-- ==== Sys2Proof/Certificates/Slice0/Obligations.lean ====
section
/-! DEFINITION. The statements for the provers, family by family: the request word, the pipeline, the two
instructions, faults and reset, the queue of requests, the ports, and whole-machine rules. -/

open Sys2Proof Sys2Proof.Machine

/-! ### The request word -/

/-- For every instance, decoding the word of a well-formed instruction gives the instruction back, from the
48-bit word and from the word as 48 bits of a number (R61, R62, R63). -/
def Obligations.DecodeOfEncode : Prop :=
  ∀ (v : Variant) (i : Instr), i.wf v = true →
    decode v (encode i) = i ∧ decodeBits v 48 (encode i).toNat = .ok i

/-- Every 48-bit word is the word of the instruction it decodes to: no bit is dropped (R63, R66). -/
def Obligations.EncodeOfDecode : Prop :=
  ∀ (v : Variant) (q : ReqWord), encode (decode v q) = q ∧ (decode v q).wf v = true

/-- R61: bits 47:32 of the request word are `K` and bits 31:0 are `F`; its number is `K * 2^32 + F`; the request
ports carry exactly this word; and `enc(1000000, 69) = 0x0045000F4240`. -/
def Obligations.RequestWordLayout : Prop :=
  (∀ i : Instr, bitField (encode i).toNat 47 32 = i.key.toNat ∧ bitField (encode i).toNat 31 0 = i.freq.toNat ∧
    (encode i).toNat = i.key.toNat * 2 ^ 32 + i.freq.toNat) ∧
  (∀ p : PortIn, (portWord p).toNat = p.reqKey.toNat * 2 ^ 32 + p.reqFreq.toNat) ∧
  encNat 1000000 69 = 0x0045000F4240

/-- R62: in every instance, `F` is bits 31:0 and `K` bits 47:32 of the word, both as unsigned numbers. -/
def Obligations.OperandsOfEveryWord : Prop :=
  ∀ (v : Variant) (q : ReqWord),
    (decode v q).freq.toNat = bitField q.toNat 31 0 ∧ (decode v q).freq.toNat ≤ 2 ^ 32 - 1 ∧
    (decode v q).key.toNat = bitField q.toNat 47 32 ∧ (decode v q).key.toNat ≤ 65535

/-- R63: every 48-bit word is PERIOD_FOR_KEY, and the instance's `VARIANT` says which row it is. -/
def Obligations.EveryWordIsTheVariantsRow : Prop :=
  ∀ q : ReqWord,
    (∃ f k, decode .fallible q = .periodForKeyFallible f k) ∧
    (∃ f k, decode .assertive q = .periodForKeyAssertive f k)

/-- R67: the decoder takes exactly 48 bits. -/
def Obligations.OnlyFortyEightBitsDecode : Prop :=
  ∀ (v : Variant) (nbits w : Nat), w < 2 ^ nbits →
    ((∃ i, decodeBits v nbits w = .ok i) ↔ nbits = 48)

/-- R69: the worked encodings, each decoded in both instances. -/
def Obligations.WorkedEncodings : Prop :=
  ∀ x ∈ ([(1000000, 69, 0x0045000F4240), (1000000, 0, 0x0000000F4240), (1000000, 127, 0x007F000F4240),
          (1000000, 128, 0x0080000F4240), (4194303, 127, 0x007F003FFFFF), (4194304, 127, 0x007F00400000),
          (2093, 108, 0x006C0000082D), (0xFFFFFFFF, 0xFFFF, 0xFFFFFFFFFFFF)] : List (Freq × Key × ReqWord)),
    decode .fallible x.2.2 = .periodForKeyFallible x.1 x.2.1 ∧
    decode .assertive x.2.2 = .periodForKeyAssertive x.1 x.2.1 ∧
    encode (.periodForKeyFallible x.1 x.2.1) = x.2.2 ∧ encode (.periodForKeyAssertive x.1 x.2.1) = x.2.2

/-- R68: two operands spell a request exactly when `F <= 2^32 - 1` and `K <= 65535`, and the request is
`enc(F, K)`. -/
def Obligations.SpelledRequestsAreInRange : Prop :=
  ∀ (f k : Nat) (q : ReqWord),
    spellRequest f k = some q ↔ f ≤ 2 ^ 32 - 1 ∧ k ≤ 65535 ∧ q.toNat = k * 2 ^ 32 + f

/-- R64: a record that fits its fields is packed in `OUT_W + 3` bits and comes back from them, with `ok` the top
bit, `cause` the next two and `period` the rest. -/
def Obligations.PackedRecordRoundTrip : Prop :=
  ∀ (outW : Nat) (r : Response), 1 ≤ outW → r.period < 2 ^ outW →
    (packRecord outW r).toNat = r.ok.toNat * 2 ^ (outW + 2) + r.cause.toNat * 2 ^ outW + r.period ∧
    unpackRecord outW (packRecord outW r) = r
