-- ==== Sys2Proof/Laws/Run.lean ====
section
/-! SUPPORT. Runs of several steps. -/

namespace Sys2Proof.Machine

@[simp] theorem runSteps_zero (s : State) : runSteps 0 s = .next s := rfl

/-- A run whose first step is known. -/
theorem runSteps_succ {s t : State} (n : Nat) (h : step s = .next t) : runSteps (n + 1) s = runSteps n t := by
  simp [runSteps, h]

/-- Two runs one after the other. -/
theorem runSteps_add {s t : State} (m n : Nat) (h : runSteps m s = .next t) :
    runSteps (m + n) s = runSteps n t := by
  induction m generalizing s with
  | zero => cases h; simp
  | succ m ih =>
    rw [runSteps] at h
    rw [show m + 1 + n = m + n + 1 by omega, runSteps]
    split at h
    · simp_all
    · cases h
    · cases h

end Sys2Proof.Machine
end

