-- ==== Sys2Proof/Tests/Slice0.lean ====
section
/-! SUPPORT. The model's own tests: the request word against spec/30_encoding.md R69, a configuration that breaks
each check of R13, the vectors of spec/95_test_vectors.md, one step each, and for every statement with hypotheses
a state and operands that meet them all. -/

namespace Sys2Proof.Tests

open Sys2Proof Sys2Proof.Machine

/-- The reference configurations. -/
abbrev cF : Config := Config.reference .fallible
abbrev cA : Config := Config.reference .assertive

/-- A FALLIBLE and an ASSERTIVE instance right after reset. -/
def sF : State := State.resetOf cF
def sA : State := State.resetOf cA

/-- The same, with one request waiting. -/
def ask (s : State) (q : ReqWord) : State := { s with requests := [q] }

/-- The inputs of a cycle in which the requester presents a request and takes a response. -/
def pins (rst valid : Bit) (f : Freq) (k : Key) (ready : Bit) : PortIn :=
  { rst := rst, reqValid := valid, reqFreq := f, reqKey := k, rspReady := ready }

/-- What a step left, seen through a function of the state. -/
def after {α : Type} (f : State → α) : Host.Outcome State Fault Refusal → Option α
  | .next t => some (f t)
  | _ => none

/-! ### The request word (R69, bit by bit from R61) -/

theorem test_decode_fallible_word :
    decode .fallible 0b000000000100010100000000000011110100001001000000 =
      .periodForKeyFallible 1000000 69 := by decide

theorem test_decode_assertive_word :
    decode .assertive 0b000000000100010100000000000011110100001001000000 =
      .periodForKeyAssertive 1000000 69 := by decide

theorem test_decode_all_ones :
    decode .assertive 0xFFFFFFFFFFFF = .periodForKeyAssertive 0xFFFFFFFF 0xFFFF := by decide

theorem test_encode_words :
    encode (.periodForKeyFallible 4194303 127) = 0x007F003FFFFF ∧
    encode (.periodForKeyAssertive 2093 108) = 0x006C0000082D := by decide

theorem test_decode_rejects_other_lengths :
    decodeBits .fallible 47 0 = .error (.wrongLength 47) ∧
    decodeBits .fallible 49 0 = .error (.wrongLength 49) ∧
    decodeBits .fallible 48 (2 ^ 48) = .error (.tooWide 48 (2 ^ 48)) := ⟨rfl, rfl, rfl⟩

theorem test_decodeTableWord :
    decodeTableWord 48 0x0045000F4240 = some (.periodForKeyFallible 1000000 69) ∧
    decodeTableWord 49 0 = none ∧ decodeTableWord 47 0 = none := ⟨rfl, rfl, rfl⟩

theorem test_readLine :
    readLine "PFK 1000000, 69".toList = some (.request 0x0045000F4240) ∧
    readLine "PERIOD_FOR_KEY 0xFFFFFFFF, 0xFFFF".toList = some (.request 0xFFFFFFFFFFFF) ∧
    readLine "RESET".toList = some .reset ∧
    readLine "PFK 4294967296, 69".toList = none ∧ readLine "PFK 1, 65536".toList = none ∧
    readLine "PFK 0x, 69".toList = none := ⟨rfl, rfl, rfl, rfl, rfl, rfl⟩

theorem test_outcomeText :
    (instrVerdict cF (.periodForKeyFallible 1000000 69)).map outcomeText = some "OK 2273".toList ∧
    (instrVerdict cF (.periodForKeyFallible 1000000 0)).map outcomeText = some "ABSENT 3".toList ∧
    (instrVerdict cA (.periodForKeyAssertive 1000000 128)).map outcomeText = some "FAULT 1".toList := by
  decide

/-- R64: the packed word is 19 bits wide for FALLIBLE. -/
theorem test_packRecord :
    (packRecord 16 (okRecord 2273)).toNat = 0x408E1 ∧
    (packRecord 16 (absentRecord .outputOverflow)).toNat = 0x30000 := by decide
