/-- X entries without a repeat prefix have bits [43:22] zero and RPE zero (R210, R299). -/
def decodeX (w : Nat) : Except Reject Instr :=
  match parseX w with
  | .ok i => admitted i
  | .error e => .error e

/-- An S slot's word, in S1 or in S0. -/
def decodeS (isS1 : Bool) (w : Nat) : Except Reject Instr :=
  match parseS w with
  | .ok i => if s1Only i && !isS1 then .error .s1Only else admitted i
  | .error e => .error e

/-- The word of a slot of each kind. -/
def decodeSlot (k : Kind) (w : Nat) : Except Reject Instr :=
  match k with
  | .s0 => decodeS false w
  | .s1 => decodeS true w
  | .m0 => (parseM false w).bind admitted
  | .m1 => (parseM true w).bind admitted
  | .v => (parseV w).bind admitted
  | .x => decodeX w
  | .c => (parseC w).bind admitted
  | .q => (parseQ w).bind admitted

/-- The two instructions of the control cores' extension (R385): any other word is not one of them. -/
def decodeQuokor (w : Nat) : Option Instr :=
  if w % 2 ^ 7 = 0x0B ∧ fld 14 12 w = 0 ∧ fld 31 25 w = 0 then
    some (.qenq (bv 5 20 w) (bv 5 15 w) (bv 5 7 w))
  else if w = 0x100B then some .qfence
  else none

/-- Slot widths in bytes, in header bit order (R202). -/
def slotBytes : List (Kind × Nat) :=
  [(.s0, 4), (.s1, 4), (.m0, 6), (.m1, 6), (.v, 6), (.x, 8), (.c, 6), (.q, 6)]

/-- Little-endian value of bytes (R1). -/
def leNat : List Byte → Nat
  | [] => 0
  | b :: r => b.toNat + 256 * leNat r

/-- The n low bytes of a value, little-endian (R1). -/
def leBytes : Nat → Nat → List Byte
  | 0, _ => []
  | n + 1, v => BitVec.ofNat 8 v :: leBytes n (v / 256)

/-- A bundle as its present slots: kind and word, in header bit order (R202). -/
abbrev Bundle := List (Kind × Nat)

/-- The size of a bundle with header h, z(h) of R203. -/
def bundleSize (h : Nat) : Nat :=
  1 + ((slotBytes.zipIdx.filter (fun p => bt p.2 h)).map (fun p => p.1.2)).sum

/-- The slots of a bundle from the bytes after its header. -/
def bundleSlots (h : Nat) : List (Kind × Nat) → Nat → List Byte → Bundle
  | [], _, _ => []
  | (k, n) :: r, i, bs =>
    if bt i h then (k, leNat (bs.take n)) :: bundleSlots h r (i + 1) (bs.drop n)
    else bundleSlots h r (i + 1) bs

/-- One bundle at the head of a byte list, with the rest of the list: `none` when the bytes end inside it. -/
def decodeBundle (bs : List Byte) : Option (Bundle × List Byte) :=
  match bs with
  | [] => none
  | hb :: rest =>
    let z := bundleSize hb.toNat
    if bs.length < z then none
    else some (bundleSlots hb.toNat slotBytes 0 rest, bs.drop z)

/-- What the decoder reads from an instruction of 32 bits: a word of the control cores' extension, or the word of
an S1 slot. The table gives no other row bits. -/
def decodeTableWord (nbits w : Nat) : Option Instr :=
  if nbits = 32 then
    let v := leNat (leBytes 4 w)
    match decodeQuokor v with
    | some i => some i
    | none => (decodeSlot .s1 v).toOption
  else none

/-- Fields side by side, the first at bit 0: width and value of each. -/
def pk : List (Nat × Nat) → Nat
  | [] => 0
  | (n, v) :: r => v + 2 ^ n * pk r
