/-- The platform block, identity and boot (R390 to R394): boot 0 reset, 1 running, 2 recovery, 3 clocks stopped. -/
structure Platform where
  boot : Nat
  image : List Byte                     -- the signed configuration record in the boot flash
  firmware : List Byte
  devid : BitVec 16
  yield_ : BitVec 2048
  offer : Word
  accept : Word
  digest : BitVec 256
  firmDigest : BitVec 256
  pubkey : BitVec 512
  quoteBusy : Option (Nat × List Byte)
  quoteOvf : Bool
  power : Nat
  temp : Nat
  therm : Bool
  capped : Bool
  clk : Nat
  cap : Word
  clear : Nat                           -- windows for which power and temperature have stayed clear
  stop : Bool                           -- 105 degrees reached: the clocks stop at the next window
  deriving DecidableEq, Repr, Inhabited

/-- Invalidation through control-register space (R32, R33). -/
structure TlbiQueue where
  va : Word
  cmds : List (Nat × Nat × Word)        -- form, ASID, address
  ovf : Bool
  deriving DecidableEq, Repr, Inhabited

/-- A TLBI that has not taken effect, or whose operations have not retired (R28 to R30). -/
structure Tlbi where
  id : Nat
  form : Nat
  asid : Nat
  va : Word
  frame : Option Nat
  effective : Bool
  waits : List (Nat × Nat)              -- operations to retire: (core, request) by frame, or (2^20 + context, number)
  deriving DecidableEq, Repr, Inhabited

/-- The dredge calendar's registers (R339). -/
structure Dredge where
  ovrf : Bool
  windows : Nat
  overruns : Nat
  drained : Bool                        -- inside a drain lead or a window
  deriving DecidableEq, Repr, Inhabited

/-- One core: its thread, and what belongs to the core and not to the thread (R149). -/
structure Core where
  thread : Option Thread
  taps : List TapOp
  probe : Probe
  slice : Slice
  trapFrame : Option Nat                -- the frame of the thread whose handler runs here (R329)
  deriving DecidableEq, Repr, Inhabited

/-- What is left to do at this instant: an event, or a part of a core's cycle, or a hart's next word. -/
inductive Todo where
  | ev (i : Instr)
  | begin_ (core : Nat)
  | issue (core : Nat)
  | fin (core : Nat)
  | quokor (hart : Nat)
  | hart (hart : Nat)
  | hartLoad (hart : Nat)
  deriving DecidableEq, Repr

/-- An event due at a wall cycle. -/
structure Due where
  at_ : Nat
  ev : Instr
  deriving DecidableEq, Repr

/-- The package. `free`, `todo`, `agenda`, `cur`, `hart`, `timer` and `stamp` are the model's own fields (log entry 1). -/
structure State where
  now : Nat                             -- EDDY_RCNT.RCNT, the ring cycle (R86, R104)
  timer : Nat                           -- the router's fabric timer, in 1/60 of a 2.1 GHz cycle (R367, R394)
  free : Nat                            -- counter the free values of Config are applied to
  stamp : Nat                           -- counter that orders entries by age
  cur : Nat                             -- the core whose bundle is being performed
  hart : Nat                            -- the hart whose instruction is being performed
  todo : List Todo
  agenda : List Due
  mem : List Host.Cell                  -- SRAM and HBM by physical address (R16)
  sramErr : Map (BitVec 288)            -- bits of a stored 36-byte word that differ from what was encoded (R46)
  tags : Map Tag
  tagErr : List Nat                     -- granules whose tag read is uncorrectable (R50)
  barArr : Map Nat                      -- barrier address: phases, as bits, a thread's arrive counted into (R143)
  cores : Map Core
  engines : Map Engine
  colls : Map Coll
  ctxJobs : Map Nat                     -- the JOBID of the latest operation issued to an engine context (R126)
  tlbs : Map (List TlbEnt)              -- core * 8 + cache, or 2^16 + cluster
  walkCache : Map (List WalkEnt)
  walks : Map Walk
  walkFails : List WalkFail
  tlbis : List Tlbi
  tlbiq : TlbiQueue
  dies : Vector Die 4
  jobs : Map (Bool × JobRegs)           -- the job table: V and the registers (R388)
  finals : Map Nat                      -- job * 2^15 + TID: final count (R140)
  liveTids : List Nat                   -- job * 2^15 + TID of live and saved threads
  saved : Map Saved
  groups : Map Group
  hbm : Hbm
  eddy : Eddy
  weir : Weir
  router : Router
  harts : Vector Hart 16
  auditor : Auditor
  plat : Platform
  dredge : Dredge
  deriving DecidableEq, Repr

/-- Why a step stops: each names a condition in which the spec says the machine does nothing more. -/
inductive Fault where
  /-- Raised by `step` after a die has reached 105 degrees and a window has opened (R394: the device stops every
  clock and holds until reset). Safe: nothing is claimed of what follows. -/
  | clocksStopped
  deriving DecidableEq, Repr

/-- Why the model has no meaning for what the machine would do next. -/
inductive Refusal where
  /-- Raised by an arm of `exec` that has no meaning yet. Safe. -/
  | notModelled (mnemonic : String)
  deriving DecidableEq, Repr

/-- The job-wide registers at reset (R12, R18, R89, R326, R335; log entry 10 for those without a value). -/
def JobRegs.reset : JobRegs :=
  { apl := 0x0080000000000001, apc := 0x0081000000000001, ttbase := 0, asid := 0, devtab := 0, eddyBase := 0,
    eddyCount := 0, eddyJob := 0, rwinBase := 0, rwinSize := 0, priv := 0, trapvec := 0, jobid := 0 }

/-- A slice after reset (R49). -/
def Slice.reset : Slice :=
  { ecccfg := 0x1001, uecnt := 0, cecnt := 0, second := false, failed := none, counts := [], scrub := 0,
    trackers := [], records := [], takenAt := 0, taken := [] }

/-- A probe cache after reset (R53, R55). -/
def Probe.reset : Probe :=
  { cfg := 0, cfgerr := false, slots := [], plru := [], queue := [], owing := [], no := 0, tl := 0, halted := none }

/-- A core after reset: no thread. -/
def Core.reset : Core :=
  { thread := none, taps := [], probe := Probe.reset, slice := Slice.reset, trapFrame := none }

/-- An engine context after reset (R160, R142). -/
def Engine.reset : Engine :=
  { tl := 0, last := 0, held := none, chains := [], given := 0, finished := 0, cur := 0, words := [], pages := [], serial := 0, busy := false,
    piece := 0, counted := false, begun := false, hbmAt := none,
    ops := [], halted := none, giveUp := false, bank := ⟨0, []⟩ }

---*---

Transcribe the records above from the line holding "(∀ i : Instr, bitField" down to the line holding "encNat 1000000 69 = 0x0045000F4240", inclusive, without adding anything.

**Reply to the exercise:**
  (∀ i : Instr, bitField (encode i).toNat 47 32 = i.key.toNat ∧ bitField (encode i).toNat 31 0 = i.freq.toNat ∧
    (encode i).toNat = i.key.toNat * 2 ^ 32 + i.freq.toNat) ∧
  (∀ p : PortIn, (portWord p).toNat = p.reqKey.toNat * 2 ^ 32 + p.reqFreq.toNat) ∧
  encNat 1000000 69 = 0x0045000F4240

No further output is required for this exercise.